UCL ELLIS

Griffin: Mixing Gated Linear Recurrences with Local Attention for Efficient Language Models

Speaker	Aleksandar Botev
Affiliation	Google DeepMind
Date	Friday, 22 March 2024
Time	12:00-13:00
Location	Function Space, UCL Centre for Artificial Intelligence, 1st Floor, 90 High Holborn, London WC1V 6BH
Link	https://ucl.zoom.us/j/97245943682
Event series	DeepMind/ELLIS CSML Seminar Series
Abstract	In the last few years transformers have become the default architecture for sequential modelling tasks like language modelling.

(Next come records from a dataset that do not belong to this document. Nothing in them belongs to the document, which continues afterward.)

-- ==== Sys2Proof/Laws/Command.lean ====
section
/-! SUPPORT. What the shared operations of a command can do: the checks, the completion step, and one step of the machine
(spec/40_command_execution.md R110 to R114). -/

namespace Sys2Proof.Machine

/-! ## The checks -/

theorem check_eq_none_iff (i : Instr) (s : State) :
    check i s = none ↔ failsSize i s = false ∧ failsAlias i = false ∧ failsKs i s = false ∧ failsTable i s = false ∧
      failsPerm i s = false := by
  simp only [check]
  cases failsSize i s <;> cases failsAlias i <;> cases failsKs i s <;> cases failsTable i s <;> cases failsPerm i s <;>
    simp

theorem check_eq_some_cases {i : Instr} {s : State} {c : ErrCode} (h : check i s = some c) :
    (c = .size ∧ failsSize i s = true) ∨
    (c = .aliasing ∧ failsSize i s = false ∧ failsAlias i = true) ∨
    (c = .noKs ∧ failsSize i s = false ∧ failsAlias i = false ∧ failsKs i s = true) ∨
    (c = .noTable ∧ failsSize i s = false ∧ failsAlias i = false ∧ failsKs i s = false ∧ failsTable i s = true) ∨
    (c = .notPerm ∧ failsSize i s = false ∧ failsAlias i = false ∧ failsKs i s = false ∧ failsTable i s = false ∧
      failsPerm i s = true) := by
  revert h
  simp only [check]
  cases failsSize i s <;> cases failsAlias i <;> cases failsKs i s <;> cases failsTable i s <;> cases failsPerm i s <;>
    simp [eq_comm]

theorem failsSize_iff (i : Instr) (s : State) : failsSize i s = true ↔ CheckFails i s .size := by
  cases i <;> simp [failsSize, CheckFails]

theorem failsAlias_iff (i : Instr) (s : State) : failsAlias i = true ↔ CheckFails i s .aliasing := by
  constructor
  · intro h
    cases i <;> simp only [failsAlias, beq_iff_eq, Bool.false_eq_true] at h
    case scat a b t => subst h; exact ⟨a, t, by simp⟩
    case gath a b t => subst h; exact ⟨a, t, by simp⟩
    all_goals next a b => subst h; exact ⟨a, .P, by simp⟩
  · rintro ⟨b, t, hm⟩
    simp only [List.mem_cons, List.not_mem_nil, or_false] at hm
    rcases hm with rfl | rfl | rfl | rfl | rfl | rfl <;> simp [failsAlias]

theorem failsKs_iff (i : Instr) (s : State) : failsKs i s = true ↔ CheckFails i s .noKs := by
  cases i <;> simp [failsKs, CheckFails]

theorem failsTable_iff (i : Instr) (s : State) : failsTable i s = true ↔ CheckFails i s .noTable := by
  cases i
  case scat a b t => cases t <;> simp [failsTable, CheckFails, tableValid]
  case gath a b t => cases t <;> simp [failsTable, CheckFails, tableValid]
  all_goals simp [failsTable, CheckFails]

theorem failsPerm_iff (i : Instr) (s : State) : failsPerm i s = true ↔ i = .pchk ∧ holdsPerm s = false := by
  cases i <;> simp [failsPerm]

/-! ## The completion step of a command -/

theorem runCommand_of_abort {i : Instr} {s : State} {c : ErrCode} (e : State → Host.Outcome State Fault Refusal)
    (h : check i s = some c) : runCommand i e s = .next (finish (abort c s)) := by
  simp only [runCommand, h]

theorem runCommand_of_pass {i : Instr} {s t : State} {e : State → Host.Outcome State Fault Refusal}
    (h : check i s = none) (he : e s = .next t) : runCommand i e s = .next (finish t) := by
  simp only [runCommand, h, he]

/-- A completion step that goes on either recorded the abort of the failing check, or executed and finished. -/
theorem runCommand_cases {i : Instr} {s t : State} {e : State → Host.Outcome State Fault Refusal}
    (h : runCommand i e s = .next t) :
    (∃ c, check i s = some c ∧ t = finish (abort c s)) ∨ (check i s = none ∧ ∃ u, e s = .next u ∧ t = finish u) := by
  rcases hc : check i s with _ | c
  · rcases he : e s with u | f | r
    · rw [runCommand_of_pass hc he] at h
      exact .inr ⟨rfl, u, rfl, (Host.Outcome.next.inj h).symm⟩
    · simp [runCommand, hc, he] at h
    · simp [runCommand, hc, he] at h
  · rw [runCommand_of_abort e hc] at h
    exact .inl ⟨c, rfl, (Host.Outcome.next.inj h).symm⟩

theorem whenInCapacity_of_le {l : List Nat} {s : State} (t : State) (h : inCapacity s l = true) :
    whenInCapacity l t s = .next t := by simp only [whenInCapacity, h, if_true]

theorem whenInCapacity_cases {l : List Nat} {s t u : State} (h : whenInCapacity l t s = .next u) :
    inCapacity s l = true ∧ u = t := by
  rcases hc : inCapacity s l
  · simp [whenInCapacity, hc] at h
  · rw [whenInCapacity_of_le t hc] at h
    exact ⟨rfl, (Host.Outcome.next.inj h).symm⟩

theorem inCapacity_iff (s : State) (l : List Nat) : inCapacity s l = true ↔ ∀ j ∈ l, j < s.nMax := by
  simp [inCapacity]

/-- What each command executes once its checks have passed. -/
def executeOf : Instr → State → Host.Outcome State Fault Refusal
  | .nop => executeNop
  | .gen => executeGen
  | .pbuild => executePbuild
  | .pinv => executePinv
  | .pchk => executePchk
  | .scat src dst t => executeScat src dst t
  | .gath src dst t => executeGath src dst t
  | .cfwd src dst => executeCfwd src dst
  | .crev src dst => executeCrev src dst
  | .enc src dst => executeEnc src dst
  | .dec src dst => executeDec src dst

/-- Every command is its checks and its own `execute`. -/
theorem exec_eq (i : Instr) (s : State) : exec i s = runCommand i (executeOf i) s := by cases i <;> rfl

/-- A command whose check fails aborts, in the state the abort leaves. -/
theorem exec_of_abort {i : Instr} {s : State} {c : ErrCode} (h : check i s = some c) :
    exec i s = .next (finish (abort c s)) := by rw [exec_eq, runCommand_of_abort _ h]

/-- A command whose checks pass executes and finishes. -/
theorem exec_of_pass {i : Instr} {s t : State} (h : check i s = none) (he : executeOf i s = .next t) :
    exec i s = .next (finish t) := by rw [exec_eq, runCommand_of_pass h he]

/-- Everything a command that goes on can have done. -/
theorem exec_cases {i : Instr} {s t : State} (h : exec i s = .next t) :
    (∃ c, check i s = some c ∧ t = finish (abort c s)) ∨
    (check i s = none ∧ ∃ u, executeOf i s = .next u ∧ t = finish u) :=
  runCommand_cases (exec_eq i s ▸ h)

/-! ## One step -/

/-- Whose turn it is not matters only for the schedule: the turn is taken off it. -/
theorem withSchedule_tail_of_nil {s : State} (h : s.schedule = []) : withSchedule s.schedule.tail s = s := by
  cases s; subst h; rfl

/-- Everything a step that goes on can be: the block idles, completes a command, aborts an illegal word; the host makes
an access; or RST is pulsed. -/
theorem step_cases {s t : State} (h : step s = .next t) :
    (s.busy = false ∧ (s.schedule = [] ∨ ∃ rest, s.schedule = .block :: rest) ∧
      t = withSchedule s.schedule.tail s) ∨
    (∃ i, Completes s i ∧ exec i (withSchedule s.schedule.tail s) = .next t) ∨
    (s.busy = true ∧ (∃ e, decode s.cmd = .error e) ∧ (s.schedule = [] ∨ ∃ rest, s.schedule = .block :: rest) ∧
      t = finish (abort .illegal (withSchedule s.schedule.tail s))) ∨
    (∃ op, s.schedule = .host op :: s.schedule.tail ∧ t = hostAccess op (withSchedule s.schedule.tail s)) ∨
    (s.schedule = .reset :: s.schedule.tail ∧ t = resetBlock (withSchedule s.schedule.tail s)) := by
  have blockCase : ∀ u : State, u = withSchedule s.schedule.tail s →
      (s.schedule = [] ∨ ∃ rest, s.schedule = .block :: rest) → blockTurn u = .next t →
      (s.busy = false ∧ (s.schedule = [] ∨ ∃ rest, s.schedule = .block :: rest) ∧
        t = withSchedule s.schedule.tail s) ∨
      (∃ i, Completes s i ∧ exec i (withSchedule s.schedule.tail s) = .next t) ∨
      (s.busy = true ∧ (∃ e, decode s.cmd = .error e) ∧ (s.schedule = [] ∨ ∃ rest, s.schedule = .block :: rest) ∧
        t = finish (abort .illegal (withSchedule s.schedule.tail s))) := by
    rintro u rfl hs hb
    rcases hbusy : s.busy
    · simp only [blockTurn, withSchedule_busy, hbusy] at hb
      exact .inl ⟨rfl, hs, (Host.Outcome.next.inj hb).symm⟩
    · simp only [blockTurn, withSchedule_busy, hbusy, if_true, completion, withSchedule_cmd] at hb
      rcases hd : decode s.cmd with e | i
      · simp only [hd] at hb
        exact .inr (.inr ⟨rfl, ⟨e, rfl⟩, hs, (Host.Outcome.next.inj hb).symm⟩)
      · simp only [hd] at hb
        exact .inr (.inl ⟨i, ⟨hbusy, hd, hs⟩, hb⟩)
  simp only [step, takeTurn] at h
  rcases hs : s.schedule with _ | ⟨turn, rest⟩
  · simp only [hs] at h
    rcases blockCase s (withSchedule_tail_of_nil hs).symm (.inl hs) h with h | h | h <;> simp_all
  · rcases turn with op | _ | _
    · simp only [hs] at h
      exact .inr (.inr (.inr (.inl ⟨op, by simp, by simpa using (Host.Outcome.next.inj h).symm⟩)))
    · simp only [hs] at h
      rcases blockCase (withSchedule rest s) (by simp [hs]) (.inr ⟨rest, hs⟩) h with h | h | h <;> simp_all
    · simp only [hs] at h
      exact .inr (.inr (.inr (.inr ⟨by simp, by simpa using (Host.Outcome.next.inj h).symm⟩)))

end Sys2Proof.Machine
end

However, a new family of models - state space models - are trying to challenge the status quo. In this talk we will investigate the recent progress on these class models and provide context and different perspectives on them from both theoretical and practical point of view. We will argue that not only the choice of recurrent layer matters, but rather than whole block design and architecture plays a huge role in their success. With this we will present Griffin - a hybrid of Recurrent Gated Linear Recurrent Unit and Local Attention that achieves state of the art performance similar to Transformers, but is significantly faster at inference, both in latency and throughput. We will also show that these models can leverage much longer contexts than being trained on and will discuss interesting implications of this.
Biography	Alex is a Research Scientist in Machine Learning at Google DeepMind. He has worked on generative models, second order optimization, Bayesian methods, ML applied to physics and now is finally dabbling into LLMs. Previously he studied in UCL under the supervision of David Barber for his PhD.